These labels were automatically added by AI and may be inaccurate. For details, see About Literature Database.
Abstract
Membership inference attacks (MIAs) have emerged as the standard tool for
evaluating the privacy risks of AI models. However, state-of-the-art attacks
require training numerous, often computationally expensive, reference models,
limiting their practicality. We present a novel approach for estimating
model-level vulnerability, the TPR at low FPR, to membership inference attacks
without requiring reference models. Empirical analysis shows loss distributions
to be asymmetric and heavy-tailed and suggests that most points at risk from
MIAs have moved from the tail (high-loss region) to the head (low-loss region)

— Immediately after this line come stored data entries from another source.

-- ==== Sys2Proof/Machine/Retry.lean ====
section
/-! DEFINITION. What waits on MIG, or for a peer's answer, is made again (R154, R362). -/

namespace Sys2Proof.Machine

/-- An act of the device that waited is over. -/
def State.unpend (s : State) (t : Nat) (e : Pend × Nat) : State := s.modCtx t fun c => { c with pend := c.pend.erase e }

/-- It waits on, in its place. -/
def State.pendAgain (s : State) (t : Nat) (e : Pend × Nat) : State :=
  s.modCtx t fun c => { c with pend := c.pend.map fun x => if x = e then (e.1, (s.die 0).counter + 256) else x }

/-- What making it again has given. -/
def State.remade (s : State) (t : Nat) (e : Pend × Nat) : DevRes Unit → State
  | .ok _ s1 => s1.unpend t e
  | .fault _ s1 => s1.unpend t e
  | .later s1 => (s.orLater t (.later s1)).pendAgain t e

/-- An act of the device is made again; a doorbell write behind those of its queue. -/
def State.remake (s : State) (t : Nat) (e : Pend × Nat) : State :=
  match e.1 with
  | .write va bs => s.remade t e (s.devWrite t va bs)
  | .door q w =>
    if ((s.ctx t).pend.find? fun x => match x.1 with | .door q' _ => decide (q' = q) | _ => false) = some e then
      s.remade t e (s.doorAt t q w)
    else s
  | .gram d => (s.unpend t e).lossyGram d
  | .rel d => (s.unpend t e).relGram d
  | .send p _ _ => State.sendsGo t p (s.ctx t).pend s
  | .inv page => if s.xlatFree t page then (s.dropTlb t page.isNone (page.getD 0)).unpend t e else s.pendAgain t e

/-- The acts of the device for a context that are due are made again, the datagrams that wait at the head of its streams are delivered, and
the NACKs that no key has sealed yet are sent. -/
def State.remakeAll (s : State) (t : Nat) : State :=
  let s1 := if s.live t then
      (((s.retryDecs t).ctx t).pend.filter fun e => decide (e.2 ≤ (s.die 0).counter)).foldl (fun s e => s.remake t e) (s.retryDecs t)
    else s
  ((s1.ctx t).streams.filter fun q => !q.2.dead).foldl (fun s q => (State.relRun t q.1 256 s).relGaps t q.1) s1

/-- R154: a walk that waited 256 cycles on MIG is made again when the warp next issues, and the walks that the device itself waits for are
made again. -/
def execMigRetry (wg w : Nat) (s : State) : Host.Outcome State Fault Refusal :=
  let s1 := s.modWarp wg w fun x =>
    { x with parked := x.parked.filter fun c => match c with | .mig at_ => decide (s.now wg < at_) | _ => true }
  .next (s1.ctxs.foldl (fun s c => s.remakeAll c.1) s1)

end Sys2Proof.Machine
end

of the distribution after training. We leverage this insight to propose a
method to estimate model-level vulnerability from the training and testing
distribution alone: using the absence of outliers from the high-loss region as
a predictor of the risk. We evaluate our method, the TNR of a simple loss
attack, across a wide range of architectures and datasets and show it to
accurately estimate model-level vulnerability to the SOTA MIA attack (LiRA). We
also show our method to outperform both low-cost (few reference models) attacks
such as RMIA and other measures of distribution difference. We finally evaluate
the use of non-linear functions to evaluate risk and show the approach to be
promising to evaluate the risk in large-language models.